What you need to do: Once you reach the end of the data, transcribe all of it exactly.

Source data:
-- ==== Sys2Proof/Laws/Ops.lean ====
section
/-! SUPPORT. One lemma for each shared operation that says everything it can do. -/

namespace Sys2Proof.Machine

/-! ## Checks -/

@[simp] theorem check_pos {α : Type} {c : Prop} [Decidable c] {d : Detail} {rest : Except Detail α} (h : c) :
    check c d rest = rest := if_pos h

@[simp] theorem check_neg {α : Type} {c : Prop} [Decidable c] {d : Detail} {rest : Except Detail α} (h : ¬c) :
    check c d rest = .error d := if_neg h

/-- A check that succeeds held, and the rest succeeded. -/
theorem check_eq_ok {α : Type} {c : Prop} [Decidable c] {d : Detail} {rest : Except Detail α} {a : α} :
    check c d rest = .ok a ↔ c ∧ rest = .ok a := by
  unfold check
  split <;> simp_all

/-- A check that fails: its own detail, or the rest's. -/
theorem check_eq_error {α : Type} {c : Prop} [Decidable c] {d e : Detail} {rest : Except Detail α} :
    check c d rest = .error e ↔ (¬c ∧ d = e) ∨ (c ∧ rest = .error e) := by
  unfold check
  split <;> simp_all

theorem withSelect_eq_ok {α β : Type} {v : Option β} {d : Detail} {rest : β → Except Detail α} {a : α} :
    withSelect v d rest = .ok a ↔ ∃ b, v = some b ∧ rest b = .ok a := by
  cases v <;> simp [withSelect]

theorem withSelect_eq_error {α β : Type} {v : Option β} {d e : Detail} {rest : β → Except Detail α} :
    withSelect v d rest = .error e ↔ (v = none ∧ d = e) ∨ ∃ b, v = some b ∧ rest b = .error e := by
  cases v <;> simp [withSelect]

/-! ## Completion -/

variable (s : State)

@[simp] theorem complete_ok (t : State) : s.complete (.ok t) = .next t.succeed := rfl
@[simp] theorem complete_error (d : Detail) : s.complete (.error d) = .next (s.raise d) := rfl
@[simp] theorem completeScalar_ok (rd : Reg) (v : Nat) :
    s.completeScalar rd (.ok v) = .next (s.writeX rd (BitVec.ofNat 64 v)).succeed := rfl
@[simp] theorem completeScalar_error (rd : Reg) (d : Detail) : s.completeScalar rd (.error d) = .next (s.raise d) := rfl

/-- All a completion can do: the results with success, or the error. -/
theorem complete_cases (r : Except Detail State) :
    (∃ t, r = .ok t ∧ s.complete r = .next t.succeed) ∨ (∃ d, r = .error d ∧ s.complete r = .next (s.raise d)) := by
  cases r with
  | ok t => exact .inl ⟨t, rfl, rfl⟩
  | error d => exact .inr ⟨d, rfl, rfl⟩

/-- All a scalar completion can do. -/
theorem completeScalar_cases (rd : Reg) (r : Except Detail Nat) :
    (∃ v, r = .ok v ∧ s.completeScalar rd r = .next (s.writeX rd (BitVec.ofNat 64 v)).succeed) ∨
      (∃ d, r = .error d ∧ s.completeScalar rd r = .next (s.raise d)) := by
  cases r with
  | ok v => exact .inl ⟨v, rfl, rfl⟩
  | error d => exact .inr ⟨d, rfl, rfl⟩

/-- All the end of a transform can do (43_ntt.md R175). -/
theorem finishTransform_cases (path : NttPath) (out : List Word) :
    ((∀ w ∈ out, w.toNat < s.q) ∧ s.finishTransform path out =
        .next (State.succeed { s.storeArray .buf out with status := { s.status with lastPath := some path } })) ∨
      ((∃ w ∈ out, s.q ≤ w.toNat) ∧ s.finishTransform path out = .next ((s.storeArray .buf out).raise .postcondition)) := by
  unfold State.finishTransform
  by_cases h : (out.all fun w => decide (w.toNat < s.q)) = true
  · refine .inl ⟨by simpa using h, ?_⟩
    simp [h]
  · refine .inr ⟨by simpa using h, ?_⟩
    simp [h]

/-! ## Bus accesses -/

/-- All a read can do: it changes the response, and counts a draw. -/
theorem memRead_cases (off n : Nat) :
    s.memRead off n = s.busError ∨
      (s.busy = true ∧ s.memRead off n =
        { s with response := .readOk (bytesOfWord (Config.busyRead s.draws)), draws := s.draws + 1 }) ∨
      s.memRead off n = { s with response := .readOk (bytesOfWord (s.placeWord (placeAt s.nMax off))) } := by
  unfold State.memRead
  split
  · simp only
    split
    · exact .inl rfl
    · split
      · rename_i h
        simp only [Bool.and_eq_true] at h
        exact .inr (.inl ⟨h.1, rfl⟩)
      · exact .inr (.inr rfl)
  · exact .inl rfl

/-- All a write can do: nothing but the response, the refusal while busy, or the write of a writable place of an idle block. -/
theorem memWrite_cases (off : Nat) (lanes : List Byte) :
    s.memWrite off lanes = s.busError ∨
      (s.busy = true ∧ (placeAt s.nMax off).writable = true ∧ s.memWrite off lanes = s.refuseBusy) ∨
      (s.busy = false ∧ (placeAt s.nMax off).writable = true ∧ (placeAt s.nMax off = .cmd → s.status.fatal = false) ∧
        s.memWrite off lanes =
          { s.writePlace (placeAt s.nMax off) (wordOfBytes lanes) with response := .writeOk }) := by
  unfold State.memWrite
  split
  · simp only
    split
    · rename_i hw
      split
      · rename_i hb
        exact .inr (.inl ⟨hb, hw, rfl⟩)
      · rename_i hb
        split
        · exact .inl rfl
        · rename_i hf
          refine .inr (.inr ⟨by simpa using hb, hw, fun hc => ?_, rfl⟩)
          simpa [hc] using hf
    · exact .inl rfl
  · exact .inl rfl

/-- All a change of the reset input can do. -/
theorem setReset_cases (asserted : Bool) :
    (asserted = true ∧ s.setReset asserted = { s with inReset := true }) ∨
      (asserted = false ∧ s.inReset = true ∧ s.setReset asserted = s.afterReset) ∨
      (asserted = false ∧ s.inReset = false ∧ s.setReset asserted = s) := by
  cases asserted <;> cases h : s.inReset <;> simp [State.setReset, h]

/-- All the completion step can do: nothing, an illegal encoding's error, or the decoded command. -/
theorem completionStep_cases :
    ((s.inReset = true ∨ s.pending = none) ∧ s.completionStep = .next s) ∨
      (s.inReset = false ∧ ∃ p e, s.pending = some p ∧ decodeCommand p.word = .error e ∧
        s.completionStep = .next (s.raise (detailOfDecodeError e))) ∨
      (s.inReset = false ∧ ∃ p i, s.pending = some p ∧ decodeCommand p.word = .ok i ∧ s.completionStep = exec i s) := by
  unfold State.completionStep
  by_cases hr : s.inReset = true
  · simp [hr]
  · cases hp : s.pending with
    | none => simp [hr]
    | some p => cases hd : decodeCommand p.word <;> simp_all

/-- All one step can do: the completion step, or the next input. -/
theorem step_cases :
    (s.inputs = [] ∧ step s = s.completionStep) ∨
      (∃ rest, s.inputs = .completion :: rest ∧ step s = State.completionStep { s with inputs := rest }) ∨
      (∃ rest addr n, s.inputs = .memRead addr n :: rest ∧ step s = State.busRead { s with inputs := rest } addr n) ∨
      (∃ rest addr lanes, s.inputs = .memWrite addr lanes :: rest ∧
        step s = State.busWrite { s with inputs := rest } addr lanes) ∨
      (∃ rest asserted, s.inputs = .reset asserted :: rest ∧
        step s = .next (State.setReset { s with inputs := rest } asserted)) := by
  unfold step State.nextStep
  cases h : s.inputs with
  | nil => exact .inl ⟨rfl, rfl⟩
  | cons i rest =>
    cases i with
    | completion => exact .inr (.inl ⟨rest, rfl, rfl⟩)
    | memRead addr n => exact .inr (.inr (.inl ⟨rest, addr, n, rfl, rfl⟩))
    | memWrite addr lanes => exact .inr (.inr (.inr (.inl ⟨rest, addr, lanes, rfl, rfl⟩)))
    | reset asserted => exact .inr (.inr (.inr (.inr ⟨rest, asserted, rfl, rfl⟩)))

end Sys2Proof.Machine
end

Result of the exercise:
-- ==== Sys2Proof/Laws/Ops.lean ====
section
/-! SUPPORT. One lemma for each shared operation that says everything it can do. -/

namespace Sys2Proof.Machine

/-! ## Checks -/

@[simp] theorem check_pos {α : Type} {c : Prop} [Decidable c] {d : Detail} {rest : Except Detail α} (h : c) :
    check c d rest = rest := if_pos h

@[simp] theorem check_neg {α : Type} {c : Prop} [Decidable c] {d : Detail} {rest : Except Detail α} (h : ¬c) :
    check c d rest = .error d := if_neg h

/-- A check that succeeds held, and the rest succeeded. -/
theorem check_eq_ok {α : Type} {c : Prop} [Decidable c] {d : Detail} {rest : Except Detail α} {a : α} :
    check c d rest = .ok a ↔ c ∧ rest = .ok a := by
  unfold check
  split <;> simp_all

/-- A check that fails: its own detail, or the rest's. -/
theorem check_eq_error {α : Type} {c : Prop} [Decidable c] {d e : Detail} {rest : Except Detail α} :
    check c d rest = .error e ↔ (¬c ∧ d = e) ∨ (c ∧ rest = .error e) := by
  unfold check
  split <;> simp_all

theorem withSelect_eq_ok {α β : Type} {v : Option β} {d : Detail} {rest : β → Except Detail α} {a : α} :
    withSelect v d rest = .ok a ↔ ∃ b, v = some b ∧ rest b = .ok a := by
  cases v <;> simp [withSelect]

theorem withSelect_eq_error {α β : Type} {v : Option β} {d e : Detail} {rest : β → Except Detail α} :
    withSelect v d rest = .error e ↔ (v = none ∧ d = e) ∨ ∃ b, v = some b ∧ rest b = .error e := by
  cases v <;> simp [withSelect]

/-! ## Completion -/

variable (s : State)

@[simp] theorem complete_ok (t : State) : s.complete (.ok t) = .next t.succeed := rfl
@[simp] theorem complete_error (d : Detail) : s.complete (.error d) = .next (s.raise d) := rfl
@[simp] theorem completeScalar_ok (rd : Reg) (v : Nat) :
    s.completeScalar rd (.ok v) = .next (s.writeX rd (BitVec.ofNat 64 v)).succeed := rfl
@[simp] theorem completeScalar_error (rd : Reg) (d : Detail) : s.completeScalar rd (.error d) = .next (s.raise d) := rfl

/-- All a completion can do: the results with success, or the error. -/
theorem complete_cases (r : Except Detail State) :
    (∃ t, r = .ok t ∧ s.complete r = .next t.succeed) ∨ (∃ d, r = .error d ∧ s.complete r = .next (s.raise d)) := by
  cases r with
  | ok t => exact .inl ⟨t, rfl, rfl⟩
  | error d => exact .inr ⟨d, rfl, rfl⟩

/-- All a scalar completion can do. -/
theorem completeScalar_cases (rd : Reg) (r : Except Detail Nat) :
    (∃ v, r = .ok v ∧ s.completeScalar rd r = .next (s.writeX rd (BitVec.ofNat 64 v)).succeed) ∨
      (∃ d, r = .error d ∧ s.completeScalar rd r = .next (s.raise d)) := by
  cases r with
  | ok v => exact .inl ⟨v, rfl, rfl⟩
  | error d => exact .inr ⟨d, rfl, rfl⟩

/-- All the end of a transform can do (43_ntt.md R175). -/
theorem finishTransform_cases (path : NttPath) (out : List Word) :
    ((∀ w ∈ out, w.toNat < s.q) ∧ s.finishTransform path out =
        .next (State.succeed { s.storeArray .buf out with status := { s.status with lastPath := some path } })) ∨
      ((∃ w ∈ out, s.q ≤ w.toNat) ∧ s.finishTransform path out = .next ((s.storeArray .buf out).raise .postcondition)) := by
  unfold State.finishTransform
  by_cases h : (out.all fun w => decide (w.toNat < s.q)) = true
  · refine .inl ⟨by simpa using h, ?_⟩
    simp [h]
  · refine .inr ⟨by simpa using h, ?_⟩
    simp [h]

/-! ## Bus accesses -/

/-- All a read can do: it changes the response, and counts a draw. -/
theorem memRead_cases (off n : Nat) :
    s.memRead off n = s.busError ∨
      (s.busy = true ∧ s.memRead off n =
        { s with response := .readOk (bytesOfWord (Config.busyRead s.draws)), draws := s.draws + 1 }) ∨
      s.memRead off n = { s with response := .readOk (bytesOfWord (s.placeWord (placeAt s.nMax off))) } := by
  unfold State.memRead
  split
  · simp only
    split
    · exact .inl rfl
    · split
      · rename_i h
        simp only [Bool.and_eq_true] at h
        exact .inr (.inl ⟨h.1, rfl⟩)
      · exact .inr (.inr rfl)
  · exact .inl rfl

/-- All a write can do: nothing but the response, the refusal while busy, or the write of a writable place of an idle block. -/
theorem memWrite_cases (off : Nat) (lanes : List Byte) :
    s.memWrite off lanes = s.busError ∨
      (s.busy = true ∧ (placeAt s.nMax off).writable = true ∧ s.memWrite off lanes = s.refuseBusy) ∨
      (s.busy = false ∧ (placeAt s.nMax off).writable = true ∧ (placeAt s.nMax off = .cmd → s.status.fatal = false) ∧
        s.memWrite off lanes =
          { s.writePlace (placeAt s.nMax off) (wordOfBytes lanes) with response := .writeOk }) := by
  unfold State.memWrite
  split
  · simp only
    split
    · rename_i hw
      split
      · rename_i hb
        exact .inr (.inl ⟨hb, hw, rfl⟩)
      · rename_i hb
        split
        · exact .inl rfl
        · rename_i hf
          refine .inr (.inr ⟨by simpa using hb, hw, fun hc => ?_, rfl⟩)
          simpa [hc] using hf
    · exact .inl rfl
  · exact .inl rfl

/-- All a change of the reset input can do. -/
theorem setReset_cases (asserted : Bool) :
    (asserted = true ∧ s.setReset asserted = { s with inReset := true }) ∨
      (asserted = false ∧ s.inReset = true ∧ s.setReset asserted = s.afterReset) ∨
      (asserted = false ∧ s.inReset = false ∧ s.setReset asserted = s) := by
  cases asserted <;> cases h : s.inReset <;> simp [State.setReset, h]

/-- All the completion step can do: nothing, an illegal encoding's error, or the decoded command. -/
theorem completionStep_cases :
    ((s.inReset = true ∨ s.pending = none) ∧ s.completionStep = .next s) ∨
      (s.inReset = false ∧ ∃ p e, s.pending = some p ∧ decodeCommand p.word = .error e ∧
        s.completionStep = .next (s.raise (detailOfDecodeError e))) ∨
      (s.inReset = false ∧ ∃ p i, s.pending = some p ∧ decodeCommand p.word = .ok i ∧ s.completionStep = exec i s) := by
  unfold State.completionStep
  by_cases hr : s.inReset = true
  · simp [hr]
  · cases hp : s.pending with
    | none => simp [hr]
    | some p => cases hd : decodeCommand p.word <;> simp_all

/-- All one step can do: the completion step, or the next input. -/
theorem step_cases :
    (s.inputs = [] ∧ step s = s.completionStep) ∨
      (∃ rest, s.inputs = .completion :: rest ∧ step s = State.completionStep { s with inputs := rest }) ∨
      (∃ rest addr n, s.inputs = .memRead addr n :: rest ∧ step s = State.busRead { s with inputs := rest } addr n) ∨
      (∃ rest addr lanes, s.inputs = .memWrite addr lanes :: rest ∧
        step s = State.busWrite { s with inputs := rest } addr lanes) ∨
      (∃ rest asserted, s.inputs = .reset asserted :: rest ∧
        step s = .next (State.setReset { s with inputs := rest } asserted)) := by
  unfold step State.nextStep
  cases h : s.inputs with
  | nil => exact .inl ⟨rfl, rfl⟩
  | cons i rest =>
    cases i with
    | completion => exact .inr (.inl ⟨rest, rfl, rfl⟩)
    | memRead addr n => exact .inr (.inr (.inl ⟨rest, addr, n, rfl, rfl⟩))
    | memWrite addr lanes => exact .inr (.inr (.inr (.inl ⟨rest, addr, lanes, rfl, rfl⟩)))
    | reset asserted => exact .inr (.inr (.inr (.inr ⟨rest, asserted, rfl, rfl⟩)))

end Sys2Proof.Machine
end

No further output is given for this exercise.